Prior to pooled analysis, the studies must pass 2 assessments of heterogeneity - qualitative and quantitative[8]. Qualitative assessment is based on 4 key concepts of study design (Patients, Interventions, Outcomes and Study Types). If studies are deemed heterogeneous on this assessment, it is inappropriate to proceed to quantitative assessment using statistical tests such as χ2 test or Cochrane Q, etc.[8]. In this review the studies were deemed heterogeneous based on the above mentioned qualitative criteria and so we did not proceed to statistical analysis.

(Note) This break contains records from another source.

/-- Settles O3: the first word selects the mnemonic, and its reader's words agree with the encoder's. -/
theorem decodedWordsAreEncoded : Obligations.DecodedWordsAreEncoded := by
  intro m ws i rest h
  cases ws with
  | nil => cases h
  | cons w ws =>
    obtain ⟨k, hfind, hrun⟩ := decode_cons_eq_instr_iff.1 h
    obtain ⟨rfl, hlen, hws⟩ := Op.reader_run hrun
    obtain ⟨used, rfl, hagree⟩ := Op.reader_run_agree hrun
    have hused : used.length = i.op.format.length := by
      rw [List.length_append] at hws
      omega
    refine ⟨used, i.operands, ?_, rfl, ?_, ?_, hused.symm, hagree⟩
    · rw [OpcodeMap.word_of_find? hfind, List.cons_append]
    · rw [hlen, hused]
    · rw [i.operands_length, hused]

/-! ### Unknown opcodes -/

/-- A word selects a mnemonic exactly when it is the mnemonic's word. -/
theorem OpcodeMap.find?_eq_some_iff {m : OpcodeMap} (hm : m.Injective) {w : Word} {k : Op} :
    m.find? w = some k ↔ m.word k = w :=
  ⟨OpcodeMap.word_of_find?, fun h => h ▸ OpcodeMap.find?_word hm k⟩

/-- A word selects nothing exactly when it is no mnemonic's word, under any map. -/
theorem OpcodeMap.find?_eq_none_iff {m : OpcodeMap} {w : Word} : m.find? w = none ↔ ∀ k, m.word k ≠ w := by
  refine ⟨OpcodeMap.word_ne_of_find?_none, fun h => ?_⟩
  cases hf : m.find? w with
  | none => rfl
  | some k => exact absurd (OpcodeMap.word_of_find? hf) (h k)

/-- A list of words decodes as unknown exactly when its first word selects nothing. -/
theorem decode_cons_eq_unknown_iff {m : OpcodeMap} {w : Word} {rest : List Word} :
    decode m (w :: rest) = .unknownOpcode w ↔ m.find? w = none := by
  cases hf : m.find? w with
  | none => simp [decode, hf]
  | some k => cases hr : k.reader.run rest <;> simp [decode, hf, hr]

/-- Settles O5: the dispatcher finds exactly the map's nine words. -/
theorem unknownExactlyOutsideMap : Obligations.UnknownExactlyOutsideMap := by
  intro m hm w rest
  exact ⟨decode_cons_eq_unknown_iff.trans OpcodeMap.find?_eq_none_iff, fun _ => OpcodeMap.find?_eq_some_iff hm⟩

end Sys2Proof
end

section
/-! PROOFS. The canonical form of memory is faithful to what it reads (log entry 4), and what `createMemory` makes
(70_reset_and_hazards.md R191). -/

namespace Sys2Proof.Machine

/-! ### Canonical cells that read alike -/

theorem cellsWf_cons_iff {last lo a : Nat} {v : Word} {rest : List Cell} :
    cellsWf last lo ((a, v) :: rest) = true ↔
      lo ≤ a ∧ a ≤ last ∧ v ≠ Memory.blank ∧ cellsWf last (a + 1) rest = true := by
  simp [cellsWf, and_assoc]

theorem readCells_cons_same (a : Nat) (v : Word) (rest : List Cell) : readCells ((a, v) :: rest) a = v :=
  if_pos rfl

theorem readCells_cons_other {a b : Nat} (v : Word) (rest : List Cell) (h : a ≠ b) :
    readCells ((a, v) :: rest) b = readCells rest b :=
  if_neg h

/-- Of two canonical lists that read alike neither begins below the other, where the other reads as blank. -/
theorem first_le_of_readCells_eq {last lo a b : Nat} {u v : Word} {xs ys : List Cell}
    (hx : cellsWf last lo ((a, u) :: xs) = true) (hy : cellsWf last lo ((b, v) :: ys) = true)
    (h : ∀ c ≤ last, readCells ((a, u) :: xs) c = readCells ((b, v) :: ys) c) : b ≤ a := by
  obtain ⟨-, ha, hu, -⟩ := cellsWf_cons_iff.1 hx
  obtain ⟨-, hb, hv, hys⟩ := cellsWf_cons_iff.1 hy
  by_contra hlt
  refine hu ?_
  have hy' : cellsWf last b ((b, v) :: ys) = true := cellsWf_cons_iff.2 ⟨Nat.le_refl b, hb, hv, hys⟩
  rw [← readCells_cons_same a u xs, h a ha, readCells_below (Nat.lt_of_not_le hlt) hy']

/-- Canonical lists that read alike at every address up to the last are equal. -/
theorem cells_eq_of_readCells_eq {last : Nat} {xs ys : List Cell} {lo : Nat} (hx : cellsWf last lo xs = true)
    (hy : cellsWf last lo ys = true) (h : ∀ c ≤ last, readCells xs c = readCells ys c) : xs = ys := by
  induction xs generalizing ys lo with
  | nil =>
    cases ys with
    | nil => rfl
    | cons y ys =>
      obtain ⟨-, hb, hv, -⟩ := cellsWf_cons_iff.1 hy
      exact absurd ((readCells_cons_same _ _ _).symm.trans (h _ hb).symm) hv
  | cons x xs ih =>
    obtain ⟨a, u⟩ := x
    obtain ⟨-, ha, hu, hxs⟩ := cellsWf_cons_iff.1 hx
    cases ys with
    | nil => exact absurd ((readCells_cons_same _ _ _).symm.trans (h _ ha)) hu
    | cons y ys =>
      obtain ⟨b, v⟩ := y
      obtain ⟨-, -, -, hys⟩ := cellsWf_cons_iff.1 hy
      obtain rfl : a = b :=
        Nat.le_antisymm (first_le_of_readCells_eq hy hx fun c hc => (h c hc).symm)
          (first_le_of_readCells_eq hx hy h)
      obtain rfl : u = v := by simpa [readCells] using h a ha
      refine congrArg _ (ih hxs hys fun c hc => ?_)
      rcases Nat.lt_or_ge a c with hac | hca
      · rw [← readCells_cons_other u xs hac.ne, h c hc, readCells_cons_other u ys hac.ne]
      · rw [readCells_below (Nat.lt_succ_of_le hca) hxs, readCells_below (Nat.lt_succ_of_le hca) hys]

/-- Settles O8: every address up to the last is a word, so the cells agree wherever a cell can stand. -/
theorem equalReadsAreEqualMemories : Obligations.EqualReadsAreEqualMemories := by
  rintro ⟨last, xs⟩ ⟨_, ys⟩ hx hy rfl hread
  refine congrArg _ (cells_eq_of_readCells_eq hx hy fun c hc => ?_)
  have hlt : c < 2 ^ 16 := Nat.lt_of_le_of_lt hc last.isLt
  have hc' := hread (BitVec.ofNat 16 c)
  unfold Memory.read at hc'
  rwa [BitVec.toNat_ofNat, Nat.mod_eq_of_lt hlt] at hc'

/-! ### Created memory -/

theorem createMemory_of_mem_range {size : Nat} (hlo : 1 ≤ size) (hhi : size ≤ 65536) :
    createMemory size = some { last := BitVec.ofNat 16 (size - 1), cells := [] } :=
  if_pos ⟨hlo, hhi⟩

/-- A memory that is created is canonical, blank and of the size asked for, which is one of 1 to 65536. -/
theorem createMemory_some {size : Nat} {m : Memory} (h : createMemory size = some m) :
    1 ≤ size ∧ size ≤ 65536 ∧ m.size = size ∧ m.wf = true ∧ ∀ a, m.read a = 0 := by
  unfold createMemory at h
  split at h
  · next hsize =>
    cases h
    refine ⟨hsize.1, hsize.2, ?_, rfl, fun _ => rfl⟩
    rw [Memory.size, BitVec.toNat_ofNat]
    omega
  · cases h

/-- Settles O41: the sizes 1 to 65536 are those that 16 bits hold less one. -/
theorem createdMemoryIsZeroFilled : Obligations.CreatedMemoryIsZeroFilled := by
  intro size
  refine ⟨fun hlo hhi => ?_, fun hsize => if_neg (by omega)⟩
  obtain ⟨-, -, hm⟩ := createMemory_some (createMemory_of_mem_range hlo hhi)
  exact ⟨_, createMemory_of_mem_range hlo hhi, hm⟩

end Sys2Proof.Machine
end

section
/-! PROOFS. The fetch unit on memory is the reader on the words from ip, and a RUNNING core's step is what the fetch
unit finds (40_execution_cycle.md R83 to R85). -/

namespace Sys2Proof.Machine

/-! ### The words in memory -/

/-- Words stand in memory whatever the registers hold. -/
theorem State.HoldsWords.of_mem_eq {s t : State} (hmem : t.mem = s.mem) {a : Word} {ws : List Word}
    (h : t.HoldsWords a ws) : s.HoldsWords a ws := by
  induction ws generalizing a with
  | nil => trivial
  | cons w ws ih =>
    obtain ⟨ha, hw, hrest⟩ := h
    exact ⟨hmem ▸ ha, (State.wordAt_of_mem_eq hmem a).symm.trans hw, ih hrest⟩

theorem State.advance_one_ip (s : State) : (s.advance 1).readReg .ip = s.readReg .ip + 1 := s.advance_ip 1

/-- What stands from the next address on is what stands at ip after a fetch. -/
theorem State.holdsWords_advance_one {s : State} {ws : List Word} :
    (s.advance 1).HoldsWords ((s.advance 1).readReg .ip) ws ↔ s.HoldsWords (s.readReg .ip + 1) ws := by
  rw [s.advance_one_ip]
  exact ⟨State.HoldsWords.of_mem_eq (s.advance_mem 1), State.HoldsWords.of_mem_eq (s.advance_mem 1).symm⟩

theorem State.advance_one_advance (s : State) (n : Nat) : (s.advance 1).advance n = s.advance (n + 1) := by
  rw [s.advance_advance, Nat.add_comm]

/-! ### Operand reads -/

theorem State.fetchOperands_need_of_lt {s : State} (next : Word → Reader) (h : (s.readReg .ip).toNat < s.mem.size) :
    s.fetchOperands (.need next) = (s.advance 1).fetchOperands (next (s.wordAt (s.readReg .ip))) := by
  rw [State.fetchOperands, State.fetch_of_lt h]

theorem State.fetchOperands_need_of_le {s : State} (next : Word → Reader) (h : s.mem.size ≤ (s.readReg .ip).toNat) :
    s.fetchOperands (.need next) = .error ⟨.outOfBoundsMemoryAccess, s.readReg .ip⟩ := by
  rw [State.fetchOperands, State.fetch_of_le h]

/-- Operand reads take the words at ip that the reader takes. -/
theorem State.fetchOperands_reads {r : Reader} {s t : State} {i : Instr} (h : s.fetchOperands r = .ok (i, t)) :
    ∃ ws, r.run ws = some (i, []) ∧ s.HoldsWords (s.readReg .ip) ws ∧ t = s.advance ws.length := by
  induction r generalizing s with
  | done j => cases h; exact ⟨[], rfl, trivial, (State.advance_zero _).symm⟩
  | need next ih =>
    rcases Nat.lt_or_ge (s.readReg .ip).toNat s.mem.size with hlt | hle
    · rw [State.fetchOperands_need_of_lt next hlt] at h
      obtain ⟨ws, hrun, hwords, rfl⟩ := ih _ h
      exact ⟨s.wordAt (s.readReg .ip) :: ws, hrun, ⟨hlt, rfl, State.holdsWords_advance_one.1 hwords⟩,
        s.advance_one_advance _⟩
    · rw [State.fetchOperands_need_of_le next hle] at h
      cases h

/-- Where the words that the reader takes stand at ip, the operand reads complete. -/
theorem State.fetchOperands_of_holdsWords {r : Reader} {s : State} {ws : List Word} {i : Instr}
    (hrun : r.run ws = some (i, [])) (hwords : s.HoldsWords (s.readReg .ip) ws) :
    s.fetchOperands r = .ok (i, s.advance ws.length) := by
  induction r generalizing s ws with
  | done j => cases hrun; rw [List.length_nil, s.advance_zero]; rfl
  | need next ih =>
    cases ws with
    | nil => cases hrun
    | cons w ws =>
      obtain ⟨hlt, rfl, hrest⟩ := hwords
      rw [State.fetchOperands_need_of_lt next hlt, ih _ hrun (State.holdsWords_advance_one.2 hrest),
        s.advance_one_advance, List.length_cons]

/-! ### The fetch unit -/

theorem State.fetchInstr_of_le {s : State} (h : s.mem.size ≤ (s.readReg .ip).toNat) :
    s.fetchInstr = .error ⟨.outOfBoundsMemoryAccess, s.readReg .ip⟩ := by
  rw [State.fetchInstr, State.fetch_of_le h]

theorem State.fetchInstr_of_unknown {s : State} (h : (s.readReg .ip).toNat < s.mem.size)
    (hfind : s.config.opcodes.find? (s.wordAt (s.readReg .ip)) = none) :
    s.fetchInstr = .ok (.unknown (s.wordAt (s.readReg .ip)), s.advance 1) := by
  rw [State.fetchInstr, State.fetch_of_lt h]
  dsimp only
  rw [hfind]

/-- At an opcode the fetch unit is the operand reads of the mnemonic. -/
theorem State.fetchInstr_of_opcode {s : State} {k : Op} (h : (s.readReg .ip).toNat < s.mem.size)
    (hfind : s.config.opcodes.find? (s.wordAt (s.readReg .ip)) = some k) :
    s.fetchInstr = ((s.advance 1).fetchOperands k.reader).map fun p => (.instr p.1, p.2) := by
  rw [State.fetchInstr, State.fetch_of_lt h]
  dsimp only
  rw [hfind]
  dsimp only
  cases (s.advance 1).fetchOperands k.reader <;> rfl

/-- The fetch unit answers `i` with the state `t` exactly when words that decode to `i` stand at ip, and `t` is then
past them. -/
theorem State.fetchInstr_eq_instr_iff {s t : State} {i : Instr} :
    s.fetchInstr = .ok (.instr i, t) ↔
      ∃ ws, s.HoldsWords (s.readReg .ip) ws ∧ decode s.config.opcodes ws = .instr i [] ∧ t = s.advance ws.length := by
  constructor
  · intro h
    obtain ⟨-, e⟩ | ⟨-, -, e⟩ | ⟨k, hip, hfind, ⟨e', -, e⟩ | ⟨j, u, hops, e⟩⟩ := s.fetchInstr_cases <;>
      rw [e] at h <;> cases h
    obtain ⟨ws, hrun, hwords, rfl⟩ := State.fetchOperands_reads hops
    exact ⟨s.wordAt (s.readReg .ip) :: ws, ⟨hip, rfl, State.holdsWords_advance_one.1 hwords⟩,
      decode_cons_eq_instr_iff.2 ⟨k, hfind, hrun⟩, s.advance_one_advance _⟩
  · rintro ⟨ws, hwords, hdec, rfl⟩
    cases ws with
    | nil => cases hdec
    | cons w ws =>
      obtain ⟨hip, rfl, hrest⟩ := hwords
      obtain ⟨k, hfind, hrun⟩ := decode_cons_eq_instr_iff.1 hdec
      have hops := State.fetchOperands_of_holdsWords hrun (State.holdsWords_advance_one.2 hrest)
      rw [State.fetchInstr_of_opcode hip hfind, hops, s.advance_one_advance]
      rfl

The initial search identified 2583 studies (Figure 1). Two thousand four hundred and seventy were excluded after initial screening of titles and abstracts. The remaining 113 studies were critically reviewed using the full article. Of these, 26 articles met the inclusion criteria and reviewed in detail. However, data relevant to this review could be extracted from only 8 studies (Table 2). Table 3 summarizes the 18 studies from which adequate extraction of appropriate data was not possible.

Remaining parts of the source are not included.